> _Task brief_:
When the line with "some kept =>" appears below, start repeating lines exactly, and keep going through the line with "if y.2.1 ≠ .ok then"; add nothing outside that span.

##### Supplied entries

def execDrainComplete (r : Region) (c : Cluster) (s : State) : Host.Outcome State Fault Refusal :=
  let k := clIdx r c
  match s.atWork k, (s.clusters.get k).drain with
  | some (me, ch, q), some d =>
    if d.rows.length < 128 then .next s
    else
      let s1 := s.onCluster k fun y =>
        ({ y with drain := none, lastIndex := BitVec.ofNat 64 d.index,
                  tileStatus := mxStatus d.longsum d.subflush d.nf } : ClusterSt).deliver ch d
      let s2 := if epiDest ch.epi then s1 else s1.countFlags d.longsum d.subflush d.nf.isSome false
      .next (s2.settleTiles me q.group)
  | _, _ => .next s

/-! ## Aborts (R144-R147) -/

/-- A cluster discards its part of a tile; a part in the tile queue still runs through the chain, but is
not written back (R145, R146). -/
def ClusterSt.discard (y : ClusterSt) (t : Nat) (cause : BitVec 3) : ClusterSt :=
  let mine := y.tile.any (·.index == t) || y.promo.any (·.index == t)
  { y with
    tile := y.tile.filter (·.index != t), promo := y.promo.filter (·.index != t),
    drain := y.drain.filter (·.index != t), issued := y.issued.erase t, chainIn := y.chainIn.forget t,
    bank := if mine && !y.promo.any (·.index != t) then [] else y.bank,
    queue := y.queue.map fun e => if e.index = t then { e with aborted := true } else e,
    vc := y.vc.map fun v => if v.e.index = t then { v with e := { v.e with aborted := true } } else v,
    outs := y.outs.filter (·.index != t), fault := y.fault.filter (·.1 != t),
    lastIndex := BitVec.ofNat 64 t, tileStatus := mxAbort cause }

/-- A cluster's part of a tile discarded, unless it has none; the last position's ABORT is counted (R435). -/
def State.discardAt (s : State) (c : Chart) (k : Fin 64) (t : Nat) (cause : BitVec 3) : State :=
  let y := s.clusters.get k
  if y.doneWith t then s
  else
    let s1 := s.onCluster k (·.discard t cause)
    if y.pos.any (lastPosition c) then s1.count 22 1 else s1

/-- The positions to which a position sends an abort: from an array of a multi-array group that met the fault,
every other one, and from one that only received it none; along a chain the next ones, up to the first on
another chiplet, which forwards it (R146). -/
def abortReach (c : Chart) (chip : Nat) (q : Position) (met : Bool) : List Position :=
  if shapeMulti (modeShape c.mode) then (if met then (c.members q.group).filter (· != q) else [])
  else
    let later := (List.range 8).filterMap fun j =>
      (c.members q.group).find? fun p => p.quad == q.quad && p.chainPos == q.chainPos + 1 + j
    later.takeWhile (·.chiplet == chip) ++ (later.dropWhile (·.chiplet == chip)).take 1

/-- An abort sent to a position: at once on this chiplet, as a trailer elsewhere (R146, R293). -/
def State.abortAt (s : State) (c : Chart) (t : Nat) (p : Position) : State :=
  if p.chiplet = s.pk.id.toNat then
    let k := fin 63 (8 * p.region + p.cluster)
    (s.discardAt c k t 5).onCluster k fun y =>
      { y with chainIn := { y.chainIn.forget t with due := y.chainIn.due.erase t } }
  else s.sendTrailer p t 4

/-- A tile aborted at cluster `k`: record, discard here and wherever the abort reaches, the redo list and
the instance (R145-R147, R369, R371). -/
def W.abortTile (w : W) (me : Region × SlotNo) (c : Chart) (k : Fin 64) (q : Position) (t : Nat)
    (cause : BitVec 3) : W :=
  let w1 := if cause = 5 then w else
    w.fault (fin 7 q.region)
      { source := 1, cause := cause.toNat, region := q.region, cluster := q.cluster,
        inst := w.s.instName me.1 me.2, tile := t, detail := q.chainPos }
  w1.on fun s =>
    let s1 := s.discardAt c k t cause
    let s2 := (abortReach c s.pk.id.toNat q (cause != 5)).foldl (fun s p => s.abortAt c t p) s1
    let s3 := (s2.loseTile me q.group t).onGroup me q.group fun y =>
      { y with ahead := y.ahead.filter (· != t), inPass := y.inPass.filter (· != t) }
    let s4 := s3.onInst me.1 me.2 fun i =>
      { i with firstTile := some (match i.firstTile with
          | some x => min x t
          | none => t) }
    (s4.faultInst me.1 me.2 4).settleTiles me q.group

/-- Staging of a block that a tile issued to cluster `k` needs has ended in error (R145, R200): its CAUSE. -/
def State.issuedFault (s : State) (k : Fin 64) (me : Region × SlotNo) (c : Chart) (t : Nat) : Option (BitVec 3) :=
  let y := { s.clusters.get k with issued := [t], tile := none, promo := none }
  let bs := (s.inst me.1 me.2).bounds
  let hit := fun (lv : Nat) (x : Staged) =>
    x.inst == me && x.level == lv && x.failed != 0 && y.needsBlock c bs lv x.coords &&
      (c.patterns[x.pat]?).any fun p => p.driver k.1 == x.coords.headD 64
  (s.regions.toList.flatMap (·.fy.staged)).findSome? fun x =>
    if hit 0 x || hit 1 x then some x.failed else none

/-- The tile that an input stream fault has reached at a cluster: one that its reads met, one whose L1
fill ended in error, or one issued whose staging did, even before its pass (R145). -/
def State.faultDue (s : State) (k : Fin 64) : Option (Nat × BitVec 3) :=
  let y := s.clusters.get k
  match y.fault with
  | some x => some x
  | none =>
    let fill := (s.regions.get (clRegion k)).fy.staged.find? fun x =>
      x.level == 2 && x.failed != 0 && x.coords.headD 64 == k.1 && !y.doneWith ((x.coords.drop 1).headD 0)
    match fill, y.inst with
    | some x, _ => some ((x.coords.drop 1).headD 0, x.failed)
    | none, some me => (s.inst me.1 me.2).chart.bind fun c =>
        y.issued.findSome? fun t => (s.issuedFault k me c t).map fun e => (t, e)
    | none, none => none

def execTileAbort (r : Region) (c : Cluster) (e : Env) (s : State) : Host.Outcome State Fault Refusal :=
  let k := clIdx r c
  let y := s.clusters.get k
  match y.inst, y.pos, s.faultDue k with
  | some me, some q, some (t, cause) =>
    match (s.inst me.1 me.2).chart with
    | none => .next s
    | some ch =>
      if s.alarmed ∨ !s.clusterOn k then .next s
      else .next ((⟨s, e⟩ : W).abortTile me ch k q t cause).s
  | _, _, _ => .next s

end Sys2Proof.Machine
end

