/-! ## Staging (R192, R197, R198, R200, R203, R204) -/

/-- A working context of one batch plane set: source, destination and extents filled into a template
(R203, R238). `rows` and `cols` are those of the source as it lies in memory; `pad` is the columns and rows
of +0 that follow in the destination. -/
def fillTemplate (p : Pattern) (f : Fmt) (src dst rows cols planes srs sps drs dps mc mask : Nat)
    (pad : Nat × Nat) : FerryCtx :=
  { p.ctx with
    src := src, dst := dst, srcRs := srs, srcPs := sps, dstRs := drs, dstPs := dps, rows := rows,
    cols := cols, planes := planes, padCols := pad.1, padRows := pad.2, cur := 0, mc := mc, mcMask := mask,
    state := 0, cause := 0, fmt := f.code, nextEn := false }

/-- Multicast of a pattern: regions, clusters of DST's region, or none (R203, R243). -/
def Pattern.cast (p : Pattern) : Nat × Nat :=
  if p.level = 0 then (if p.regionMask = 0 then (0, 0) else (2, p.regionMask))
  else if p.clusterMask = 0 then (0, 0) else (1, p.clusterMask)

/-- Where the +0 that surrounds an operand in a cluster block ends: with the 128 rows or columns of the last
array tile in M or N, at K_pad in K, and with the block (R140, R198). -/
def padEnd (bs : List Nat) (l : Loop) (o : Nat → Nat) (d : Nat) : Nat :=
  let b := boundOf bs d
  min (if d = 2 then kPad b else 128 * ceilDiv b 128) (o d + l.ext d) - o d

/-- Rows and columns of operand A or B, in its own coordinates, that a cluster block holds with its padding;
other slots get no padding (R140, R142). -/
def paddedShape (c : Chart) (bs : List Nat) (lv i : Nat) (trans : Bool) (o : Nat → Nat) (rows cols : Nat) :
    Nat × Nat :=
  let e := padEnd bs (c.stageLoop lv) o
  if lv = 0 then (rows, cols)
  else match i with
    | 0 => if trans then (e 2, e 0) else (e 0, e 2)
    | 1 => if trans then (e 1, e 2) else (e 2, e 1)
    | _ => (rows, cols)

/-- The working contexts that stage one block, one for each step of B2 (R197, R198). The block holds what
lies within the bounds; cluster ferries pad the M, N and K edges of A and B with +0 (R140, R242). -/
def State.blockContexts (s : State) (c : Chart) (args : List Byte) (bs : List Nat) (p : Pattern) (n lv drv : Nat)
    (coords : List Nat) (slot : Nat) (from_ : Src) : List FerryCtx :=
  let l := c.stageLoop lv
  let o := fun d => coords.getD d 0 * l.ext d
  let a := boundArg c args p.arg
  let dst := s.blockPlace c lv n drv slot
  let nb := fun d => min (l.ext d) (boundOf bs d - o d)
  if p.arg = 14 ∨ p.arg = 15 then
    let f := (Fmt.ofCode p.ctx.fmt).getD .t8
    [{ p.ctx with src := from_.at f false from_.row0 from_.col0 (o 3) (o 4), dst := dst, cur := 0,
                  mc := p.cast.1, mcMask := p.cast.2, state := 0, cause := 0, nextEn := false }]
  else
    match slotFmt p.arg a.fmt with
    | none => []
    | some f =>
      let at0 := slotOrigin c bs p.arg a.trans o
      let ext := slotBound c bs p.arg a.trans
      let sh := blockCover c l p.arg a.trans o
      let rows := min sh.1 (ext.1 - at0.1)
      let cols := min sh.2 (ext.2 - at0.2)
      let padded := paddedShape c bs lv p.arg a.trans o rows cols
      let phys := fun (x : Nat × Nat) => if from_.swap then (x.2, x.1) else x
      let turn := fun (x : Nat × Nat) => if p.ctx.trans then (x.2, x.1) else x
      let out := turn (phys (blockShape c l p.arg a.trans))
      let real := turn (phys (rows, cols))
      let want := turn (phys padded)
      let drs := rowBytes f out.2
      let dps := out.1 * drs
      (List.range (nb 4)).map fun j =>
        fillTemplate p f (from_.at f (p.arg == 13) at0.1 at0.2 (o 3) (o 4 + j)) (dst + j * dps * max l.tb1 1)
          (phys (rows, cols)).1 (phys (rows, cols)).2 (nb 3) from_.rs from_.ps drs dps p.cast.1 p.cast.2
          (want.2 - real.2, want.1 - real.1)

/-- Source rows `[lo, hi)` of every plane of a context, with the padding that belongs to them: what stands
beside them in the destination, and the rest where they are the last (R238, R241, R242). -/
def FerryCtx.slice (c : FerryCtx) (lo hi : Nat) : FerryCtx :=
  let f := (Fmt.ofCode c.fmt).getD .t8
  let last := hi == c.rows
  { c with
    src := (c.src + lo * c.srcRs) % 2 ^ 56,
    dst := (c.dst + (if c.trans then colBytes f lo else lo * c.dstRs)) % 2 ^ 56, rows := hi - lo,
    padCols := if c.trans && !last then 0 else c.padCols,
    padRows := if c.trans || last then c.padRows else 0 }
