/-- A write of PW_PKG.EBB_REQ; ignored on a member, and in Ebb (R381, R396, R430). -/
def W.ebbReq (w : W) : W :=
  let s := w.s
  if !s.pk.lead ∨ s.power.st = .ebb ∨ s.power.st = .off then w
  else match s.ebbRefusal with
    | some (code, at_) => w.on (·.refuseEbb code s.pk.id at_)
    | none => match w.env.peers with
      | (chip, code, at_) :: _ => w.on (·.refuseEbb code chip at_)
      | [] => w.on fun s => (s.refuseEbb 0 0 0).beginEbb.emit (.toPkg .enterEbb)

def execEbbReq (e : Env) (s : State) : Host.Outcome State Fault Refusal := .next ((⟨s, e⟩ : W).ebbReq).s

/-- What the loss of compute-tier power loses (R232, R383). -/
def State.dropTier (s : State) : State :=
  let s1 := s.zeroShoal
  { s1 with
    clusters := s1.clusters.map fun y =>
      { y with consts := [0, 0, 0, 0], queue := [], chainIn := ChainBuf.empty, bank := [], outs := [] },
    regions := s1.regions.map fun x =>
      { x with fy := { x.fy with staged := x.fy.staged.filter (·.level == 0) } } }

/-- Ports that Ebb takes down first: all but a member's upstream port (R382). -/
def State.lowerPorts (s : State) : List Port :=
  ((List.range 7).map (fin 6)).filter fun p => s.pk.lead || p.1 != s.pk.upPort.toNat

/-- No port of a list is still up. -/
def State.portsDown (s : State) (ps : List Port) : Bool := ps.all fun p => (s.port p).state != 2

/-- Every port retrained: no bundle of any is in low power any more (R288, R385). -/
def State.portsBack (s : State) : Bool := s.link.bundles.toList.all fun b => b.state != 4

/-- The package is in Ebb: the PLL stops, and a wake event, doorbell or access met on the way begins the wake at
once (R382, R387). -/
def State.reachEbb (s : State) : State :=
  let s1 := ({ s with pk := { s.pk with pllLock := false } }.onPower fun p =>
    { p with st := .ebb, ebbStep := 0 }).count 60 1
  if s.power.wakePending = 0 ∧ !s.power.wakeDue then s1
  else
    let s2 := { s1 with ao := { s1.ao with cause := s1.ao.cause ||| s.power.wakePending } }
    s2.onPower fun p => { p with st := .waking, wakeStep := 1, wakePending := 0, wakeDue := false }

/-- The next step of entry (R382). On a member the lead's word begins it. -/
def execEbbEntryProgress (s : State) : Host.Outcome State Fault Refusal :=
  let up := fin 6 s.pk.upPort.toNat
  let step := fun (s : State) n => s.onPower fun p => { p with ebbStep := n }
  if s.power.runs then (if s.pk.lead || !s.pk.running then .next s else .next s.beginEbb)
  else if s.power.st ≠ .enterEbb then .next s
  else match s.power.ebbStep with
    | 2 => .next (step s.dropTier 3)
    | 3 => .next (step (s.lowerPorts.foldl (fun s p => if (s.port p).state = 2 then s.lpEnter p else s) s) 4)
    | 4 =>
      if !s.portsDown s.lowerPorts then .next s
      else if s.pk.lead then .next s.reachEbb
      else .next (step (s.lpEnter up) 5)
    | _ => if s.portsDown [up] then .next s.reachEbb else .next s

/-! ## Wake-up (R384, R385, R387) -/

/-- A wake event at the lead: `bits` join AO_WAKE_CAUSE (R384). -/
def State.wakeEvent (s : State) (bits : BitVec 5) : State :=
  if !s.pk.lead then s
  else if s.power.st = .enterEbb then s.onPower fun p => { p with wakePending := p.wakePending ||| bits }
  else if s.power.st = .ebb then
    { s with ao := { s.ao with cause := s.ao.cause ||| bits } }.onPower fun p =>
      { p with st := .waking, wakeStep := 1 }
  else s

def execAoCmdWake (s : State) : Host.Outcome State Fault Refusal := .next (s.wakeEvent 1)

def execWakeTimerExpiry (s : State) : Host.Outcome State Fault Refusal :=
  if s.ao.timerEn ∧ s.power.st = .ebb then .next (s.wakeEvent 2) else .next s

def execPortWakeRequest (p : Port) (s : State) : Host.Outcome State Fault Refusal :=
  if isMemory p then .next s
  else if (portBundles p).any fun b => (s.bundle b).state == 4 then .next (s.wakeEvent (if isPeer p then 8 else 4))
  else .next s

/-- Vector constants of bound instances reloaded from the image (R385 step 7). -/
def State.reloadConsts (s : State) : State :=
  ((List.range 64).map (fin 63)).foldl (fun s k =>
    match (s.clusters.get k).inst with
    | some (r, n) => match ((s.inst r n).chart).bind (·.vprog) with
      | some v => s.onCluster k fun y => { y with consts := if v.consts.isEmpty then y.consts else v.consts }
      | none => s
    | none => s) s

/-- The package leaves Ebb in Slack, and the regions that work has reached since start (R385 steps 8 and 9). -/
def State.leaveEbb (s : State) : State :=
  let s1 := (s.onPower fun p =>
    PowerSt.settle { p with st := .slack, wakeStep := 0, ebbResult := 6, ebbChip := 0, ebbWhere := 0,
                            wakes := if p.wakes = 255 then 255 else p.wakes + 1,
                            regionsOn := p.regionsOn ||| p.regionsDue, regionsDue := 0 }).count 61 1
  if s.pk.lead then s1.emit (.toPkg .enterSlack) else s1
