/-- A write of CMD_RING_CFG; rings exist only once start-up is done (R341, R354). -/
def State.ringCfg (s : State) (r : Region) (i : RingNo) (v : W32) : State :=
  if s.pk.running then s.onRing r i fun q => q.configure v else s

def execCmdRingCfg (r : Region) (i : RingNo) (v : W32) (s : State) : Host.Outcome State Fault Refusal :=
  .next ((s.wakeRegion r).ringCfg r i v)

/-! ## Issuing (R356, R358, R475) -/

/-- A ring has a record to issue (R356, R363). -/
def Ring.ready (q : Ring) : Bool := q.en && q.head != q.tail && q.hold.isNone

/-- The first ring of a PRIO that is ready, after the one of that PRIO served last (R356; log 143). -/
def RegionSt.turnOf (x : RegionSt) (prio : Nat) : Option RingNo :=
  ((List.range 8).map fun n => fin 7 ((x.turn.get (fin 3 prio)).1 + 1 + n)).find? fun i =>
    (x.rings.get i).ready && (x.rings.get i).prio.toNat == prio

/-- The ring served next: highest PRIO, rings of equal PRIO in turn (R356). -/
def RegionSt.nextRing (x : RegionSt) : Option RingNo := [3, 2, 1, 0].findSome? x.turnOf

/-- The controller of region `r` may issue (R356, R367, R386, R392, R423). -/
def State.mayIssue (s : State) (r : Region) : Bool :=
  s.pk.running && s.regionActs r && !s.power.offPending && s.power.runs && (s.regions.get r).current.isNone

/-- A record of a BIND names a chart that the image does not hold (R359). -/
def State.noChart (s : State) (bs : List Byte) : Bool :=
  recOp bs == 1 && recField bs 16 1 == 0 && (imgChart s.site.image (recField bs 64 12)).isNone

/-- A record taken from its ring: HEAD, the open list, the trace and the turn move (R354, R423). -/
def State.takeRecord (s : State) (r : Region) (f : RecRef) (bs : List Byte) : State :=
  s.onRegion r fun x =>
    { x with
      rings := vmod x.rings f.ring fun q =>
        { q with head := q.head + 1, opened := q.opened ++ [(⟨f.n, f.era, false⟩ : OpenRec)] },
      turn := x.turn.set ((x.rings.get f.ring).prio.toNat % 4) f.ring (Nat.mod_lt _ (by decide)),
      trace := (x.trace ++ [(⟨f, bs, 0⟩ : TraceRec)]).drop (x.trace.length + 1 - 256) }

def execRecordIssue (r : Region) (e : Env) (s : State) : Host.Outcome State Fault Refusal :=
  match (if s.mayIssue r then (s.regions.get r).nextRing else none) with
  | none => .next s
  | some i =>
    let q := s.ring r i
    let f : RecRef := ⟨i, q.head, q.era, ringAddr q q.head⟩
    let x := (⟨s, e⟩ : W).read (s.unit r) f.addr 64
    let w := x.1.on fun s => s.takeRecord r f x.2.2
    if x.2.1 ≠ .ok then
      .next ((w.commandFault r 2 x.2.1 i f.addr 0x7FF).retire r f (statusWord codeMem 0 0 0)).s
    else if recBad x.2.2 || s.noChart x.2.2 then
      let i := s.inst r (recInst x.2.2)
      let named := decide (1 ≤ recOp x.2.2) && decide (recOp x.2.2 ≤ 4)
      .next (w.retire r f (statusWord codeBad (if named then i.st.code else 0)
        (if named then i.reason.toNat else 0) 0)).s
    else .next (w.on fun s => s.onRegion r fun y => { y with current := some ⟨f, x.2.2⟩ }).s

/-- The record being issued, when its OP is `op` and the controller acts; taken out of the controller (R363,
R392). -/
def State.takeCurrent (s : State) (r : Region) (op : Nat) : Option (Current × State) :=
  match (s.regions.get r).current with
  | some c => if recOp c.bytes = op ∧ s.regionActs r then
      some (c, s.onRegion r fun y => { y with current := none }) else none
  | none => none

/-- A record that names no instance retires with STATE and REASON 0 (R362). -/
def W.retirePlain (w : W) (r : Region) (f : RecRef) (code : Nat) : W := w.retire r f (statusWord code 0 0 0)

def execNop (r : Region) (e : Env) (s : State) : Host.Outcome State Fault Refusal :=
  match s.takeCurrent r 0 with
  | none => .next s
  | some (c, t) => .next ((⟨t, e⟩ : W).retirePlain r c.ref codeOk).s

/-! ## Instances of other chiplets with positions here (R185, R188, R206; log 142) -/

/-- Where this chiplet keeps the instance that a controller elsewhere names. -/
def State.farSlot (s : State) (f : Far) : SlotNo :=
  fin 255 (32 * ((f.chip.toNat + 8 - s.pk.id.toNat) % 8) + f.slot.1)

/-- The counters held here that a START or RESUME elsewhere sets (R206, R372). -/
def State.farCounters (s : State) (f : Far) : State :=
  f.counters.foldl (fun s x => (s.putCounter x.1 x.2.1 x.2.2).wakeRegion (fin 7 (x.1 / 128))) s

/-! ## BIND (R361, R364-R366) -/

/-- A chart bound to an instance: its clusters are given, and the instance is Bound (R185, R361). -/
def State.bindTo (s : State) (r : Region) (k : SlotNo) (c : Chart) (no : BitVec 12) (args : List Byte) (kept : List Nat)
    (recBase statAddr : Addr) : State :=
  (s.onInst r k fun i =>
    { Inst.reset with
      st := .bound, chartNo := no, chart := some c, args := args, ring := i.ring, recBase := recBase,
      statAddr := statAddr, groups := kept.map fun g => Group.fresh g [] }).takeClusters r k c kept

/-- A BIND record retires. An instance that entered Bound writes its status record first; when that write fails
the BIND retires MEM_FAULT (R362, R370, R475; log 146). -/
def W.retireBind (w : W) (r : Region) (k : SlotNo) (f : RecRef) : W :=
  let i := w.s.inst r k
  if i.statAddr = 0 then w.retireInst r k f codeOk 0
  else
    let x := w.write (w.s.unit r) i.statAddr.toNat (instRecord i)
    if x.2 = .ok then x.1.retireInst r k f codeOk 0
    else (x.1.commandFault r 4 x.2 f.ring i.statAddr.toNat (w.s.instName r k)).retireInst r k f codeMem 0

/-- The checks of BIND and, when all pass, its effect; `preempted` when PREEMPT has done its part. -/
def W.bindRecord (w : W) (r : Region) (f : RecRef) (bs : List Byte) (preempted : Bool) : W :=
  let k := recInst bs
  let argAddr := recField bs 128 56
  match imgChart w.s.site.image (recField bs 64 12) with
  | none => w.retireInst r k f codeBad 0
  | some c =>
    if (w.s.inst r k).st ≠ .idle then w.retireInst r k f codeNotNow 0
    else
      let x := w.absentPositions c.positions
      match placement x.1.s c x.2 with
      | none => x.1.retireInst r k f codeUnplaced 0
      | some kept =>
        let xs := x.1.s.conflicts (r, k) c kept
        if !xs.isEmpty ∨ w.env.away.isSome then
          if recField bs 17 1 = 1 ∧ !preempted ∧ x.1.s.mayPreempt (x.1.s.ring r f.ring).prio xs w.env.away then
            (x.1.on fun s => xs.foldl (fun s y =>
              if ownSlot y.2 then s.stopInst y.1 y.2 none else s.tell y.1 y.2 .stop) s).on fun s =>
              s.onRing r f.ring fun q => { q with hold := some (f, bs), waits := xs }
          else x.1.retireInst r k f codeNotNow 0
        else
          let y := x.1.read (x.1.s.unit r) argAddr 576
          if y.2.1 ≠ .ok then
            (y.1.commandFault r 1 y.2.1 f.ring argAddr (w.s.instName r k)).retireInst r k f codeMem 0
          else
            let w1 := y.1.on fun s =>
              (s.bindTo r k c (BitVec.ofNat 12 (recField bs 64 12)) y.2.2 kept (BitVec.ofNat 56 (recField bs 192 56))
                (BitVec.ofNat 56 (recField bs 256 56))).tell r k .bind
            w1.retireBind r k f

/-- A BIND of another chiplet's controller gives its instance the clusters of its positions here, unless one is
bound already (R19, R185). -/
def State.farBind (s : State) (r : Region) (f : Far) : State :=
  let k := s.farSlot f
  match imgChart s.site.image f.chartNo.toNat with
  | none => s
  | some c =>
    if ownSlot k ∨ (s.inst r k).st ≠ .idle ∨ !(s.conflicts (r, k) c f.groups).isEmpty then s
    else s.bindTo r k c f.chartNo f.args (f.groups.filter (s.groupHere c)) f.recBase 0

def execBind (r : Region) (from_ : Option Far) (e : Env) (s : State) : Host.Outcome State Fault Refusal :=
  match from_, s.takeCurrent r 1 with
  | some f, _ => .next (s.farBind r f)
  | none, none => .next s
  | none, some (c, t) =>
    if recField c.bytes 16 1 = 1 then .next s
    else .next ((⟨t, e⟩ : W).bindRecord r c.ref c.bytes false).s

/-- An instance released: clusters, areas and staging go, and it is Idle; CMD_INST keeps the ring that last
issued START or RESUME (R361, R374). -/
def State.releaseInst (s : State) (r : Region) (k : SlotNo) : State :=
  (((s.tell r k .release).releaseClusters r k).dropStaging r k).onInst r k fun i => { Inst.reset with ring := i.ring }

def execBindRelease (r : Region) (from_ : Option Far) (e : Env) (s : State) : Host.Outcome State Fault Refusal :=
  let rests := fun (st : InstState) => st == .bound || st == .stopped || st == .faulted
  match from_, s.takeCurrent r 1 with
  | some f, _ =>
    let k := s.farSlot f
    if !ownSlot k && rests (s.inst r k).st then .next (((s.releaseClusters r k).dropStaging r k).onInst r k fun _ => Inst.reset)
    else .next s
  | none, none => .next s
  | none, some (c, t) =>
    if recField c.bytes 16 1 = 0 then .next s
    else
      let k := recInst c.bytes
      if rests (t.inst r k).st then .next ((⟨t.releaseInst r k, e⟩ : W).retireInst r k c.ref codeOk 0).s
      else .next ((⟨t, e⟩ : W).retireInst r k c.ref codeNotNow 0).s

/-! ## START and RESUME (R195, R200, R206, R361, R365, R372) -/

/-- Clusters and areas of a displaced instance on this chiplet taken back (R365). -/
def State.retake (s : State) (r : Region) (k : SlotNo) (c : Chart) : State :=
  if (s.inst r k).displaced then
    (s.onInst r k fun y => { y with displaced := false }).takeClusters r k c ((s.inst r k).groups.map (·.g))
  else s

##########

> _Output for this exercise_:
      | some kept =>
        let xs := x.1.s.conflicts (r, k) c kept
        if !xs.isEmpty ∨ w.env.away.isSome then
          if recField bs 17 1 = 1 ∧ !preempted ∧ x.1.s.mayPreempt (x.1.s.ring r f.ring).prio xs w.env.away then
            (x.1.on fun s => xs.foldl (fun s y =>
              if ownSlot y.2 then s.stopInst y.1 y.2 none else s.tell y.1 y.2 .stop) s).on fun s =>
              s.onRing r f.ring fun q => { q with hold := some (f, bs), waits := xs }
          else x.1.retireInst r k f codeNotNow 0
        else
          let y := x.1.read (x.1.s.unit r) argAddr 576
          if y.2.1 ≠ .ok then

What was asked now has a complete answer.